Apprehensive about developments in Europe regarding Nazism, in 1930 Kármán accepted the directorship of the Guggenheim Aeronautical Laboratory at the California Institute of Technology (GALCIT). The directorship included provision for a research assistant, and he selected Frank Wattendorf, an American who had been studying for three years in Aachen.

Another student Ernest Edwin Sechler took up the problem of making reliable airframes for aircraft, and with von Kármán's support, developed an understanding of aeroelasticity.

The US Army Air Force wanted Caltech to manufacture JATO rockets, but Caltech was not interested in operating in industry. In 1936, von Kármán engaged the legal services of Andrew G. Haley to form the Aerojet Corporation, with his graduate student Frank Malina and their experimental rocketry collaborators Jack Parsons and Edward Forman to manufacture JATO rocket motors. von Kármán later became a naturalized citizen of the United States.
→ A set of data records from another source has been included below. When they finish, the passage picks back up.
-- ==== Sys2Proof/Laws/Memory.lean ====
section
/-!
SUPPORT. The framebuffer as memory: a read after a write, the canonical form under every memory operation, and the
zeroed framebuffer.
-/

namespace Sys2Proof.Machine

/-! ## Addresses -/

theorem fbaddr_lt (c : Column) (p : Page) : fbaddr c p < fbBytes := by
  simp only [fbaddr, fbBytes]; omega

theorem fbaddr_injective {c c' : Column} {p p' : Page} (h : fbaddr c p = fbaddr c' p') : c = c' ∧ p = p' := by
  simp only [fbaddr] at h
  exact ⟨Fin.ext (by omega), Fin.ext (by omega)⟩

theorem fbaddr_inj {c c' : Column} {p p' : Page} : fbaddr c p = fbaddr c' p' ↔ c = c' ∧ p = p' :=
  ⟨fbaddr_injective, by rintro ⟨rfl, rfl⟩; rfl⟩

/-! ## Read after write -/

theorem read_none_of_risesFrom {m : List Host.Cell} {lo k : Nat} (h : Memory.risesFrom lo m = true) (hk : k < lo) :
    Memory.read m k = none := by
  induction m generalizing lo with
  | nil => rfl
  | cons e rest ih =>
    obtain ⟨a, v⟩ := e
    simp only [Memory.risesFrom, Bool.and_eq_true, decide_eq_true_eq] at h
    have : a ≠ k := by omega
    simp [Memory.read, this, ih h.2 (by omega)]

/-- A byte reads as last written; every other byte reads as before.  No canonical form is needed. -/
theorem read_write (m : List Host.Cell) (k j : Nat) (v : Byte) :
    Memory.read (Memory.write m k v) j = if k = j then some v else Memory.read m j := by
  induction m with
  | nil => rfl
  | cons e rest ih =>
    obtain ⟨a, w⟩ := e
    simp only [Memory.write]
    by_cases h1 : k < a
    · simp [h1, Memory.read]
    by_cases h2 : k = a
    · subst h2
      simp only [lt_irrefl, if_false, if_true, Memory.read]
      split <;> rfl
    · simp only [h1, h2, if_false, Memory.read, ih]
      by_cases h3 : k = j
      · have : a ≠ j := by omega
        simp [h3, this]
      · simp [h3]

@[simp] theorem read_write_self (m : List Host.Cell) (k : Nat) (v : Byte) :
    Memory.read (Memory.write m k v) k = some v := by simp [read_write]

/-! ## The canonical form -/

theorem risesFrom_mono {m : List Host.Cell} {lo lo' : Nat} (h : Memory.risesFrom lo m = true) (hl : lo' ≤ lo) :
    Memory.risesFrom lo' m = true := by
  cases m with
  | nil => rfl
  | cons e rest =>
    simp only [Memory.risesFrom, Bool.and_eq_true, decide_eq_true_eq] at h ⊢
    exact ⟨⟨by omega, h.1.2⟩, h.2⟩

theorem risesFrom_write {m : List Host.Cell} {lo k : Nat} (v : Byte) (h : Memory.risesFrom lo m = true)
    (hlo : lo ≤ k) (hk : k < fbBytes) : Memory.risesFrom lo (Memory.write m k v) = true := by
  induction m generalizing lo with
  | nil => simp [Memory.write, Memory.risesFrom, hlo, hk]
  | cons e rest ih =>
    obtain ⟨a, w⟩ := e
    simp only [Memory.risesFrom, Bool.and_eq_true, decide_eq_true_eq] at h
    simp only [Memory.write]
    by_cases h1 : k < a
    · simp only [h1, if_true, Memory.risesFrom, Bool.and_eq_true, decide_eq_true_eq]
      exact ⟨⟨hlo, hk⟩, ⟨by omega, h.1.2⟩, h.2⟩
    by_cases h2 : k = a
    · subst h2
      simp [Memory.risesFrom, h]
    · simp only [h1, h2, if_false, Memory.risesFrom, Bool.and_eq_true, decide_eq_true_eq]
      exact ⟨h.1, ih h.2 (by omega)⟩

/-- A write inside the framebuffer keeps the canonical form. -/
theorem wf_write {m : List Host.Cell} {k : Nat} (v : Byte) (h : Memory.wf m = true) (hk : k < fbBytes) :
    Memory.wf (Memory.write m k v) = true :=
  risesFrom_write v h (Nat.zero_le k) hk

theorem wf_reset : Memory.wf State.reset.fb = true := rfl

theorem risesFrom_zeros (n lo : Nat) (h : lo + n ≤ fbBytes) :
    Memory.risesFrom lo (Memory.zerosFrom n lo) = true := by
  induction n generalizing lo with
  | zero => rfl
  | succ n ih =>
    simp only [Memory.zerosFrom, Memory.risesFrom, Bool.and_eq_true, decide_eq_true_eq]
    exact ⟨⟨le_refl _, by omega⟩, ih (lo + 1) (by omega)⟩

theorem read_zeros (n lo k : Nat) (h1 : lo ≤ k) (h2 : k < lo + n) :
    Memory.read (Memory.zerosFrom n lo) k = some 0 := by
  induction n generalizing lo with
  | zero => omega
  | succ n ih =>
    simp only [Memory.zerosFrom, Memory.read]
    by_cases h : lo = k
    · simp [h]
    · simp [h, ih (lo + 1) (by omega) (by omega)]

/-- ZeroFB leaves the canonical form. -/
theorem wf_zero : Memory.wf Memory.zero = true := by
  unfold Memory.zero
  exact risesFrom_zeros fbBytes 0 (by omega)

/-- Every byte of the zeroed framebuffer is 0x00 (R84). -/
theorem read_zero {k : Nat} (h : k < fbBytes) : Memory.read Memory.zero k = some 0 := by
  unfold Memory.zero
  exact read_zeros fbBytes 0 k (Nat.zero_le k) (by omega)

/-! ## The same at the level of the state -/

theorem setFbByte_fbCell (s : State) (c c' : Column) (p p' : Page) (v : Byte) :
    (s.setFbByte c p v).fbCell c' p' = if c = c' ∧ p = p' then some v else s.fbCell c' p' := by
  simp only [State.fbCell, setFbByte_fb, read_write, fbaddr_inj]

theorem setFbByte_fbByte (s : State) (c c' : Column) (p p' : Page) (v : Byte) :
    (s.setFbByte c p v).fbByte c' p' = if c = c' ∧ p = p' then v else s.fbByte c' p' := by
  simp only [State.fbByte, setFbByte_fbCell]
  split <;> rfl

@[simp] theorem zeroFB_fbCell (s : State) (c : Column) (p : Page) : (zeroFB s).fbCell c p = some 0 :=
  read_zero (fbaddr_lt c p)

@[simp] theorem zeroFB_fbByte (s : State) (c : Column) (p : Page) : (zeroFB s).fbByte c p = 0 := by
  simp [State.fbByte]

@[simp] theorem zeroFB_pixelAt (s : State) (x : Column) (y : Row) : (zeroFB s).pixelAt x y = false := by
  simp [State.pixelAt]

end Sys2Proof.Machine
end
In 1940, von Kármán was selected by John M. Carmody, Administrator of the Federal Works Agency to be on the Board of Engineers tasked with investigating the November 7, 1940, collapse of the Tacoma Narrows Bridge outside Tacoma, Washington. His expertise was instrumental in discovering the effect of aerodynamic forces on the bridge, causing its unusual "galloping" behavior and eventual collapse. Along with Civil Engineers Othmar Amman and Glenn B. Woodruff, he published the report "The Failure of the Tacoma Narrows Bridge" on March 28, 1941.

German activity during World War II increased US military interest in rocket research. In early 1943, the Experimental Engineering Division of the United States Army Air Forces Material Command forwarded to von Kármán reports from British intelligence sources describing German rockets capable of travelling more than 100 miles (160 km). In a letter dated August 2, 1943, von Kármán provided the Army with his analysis of and comments on the German program.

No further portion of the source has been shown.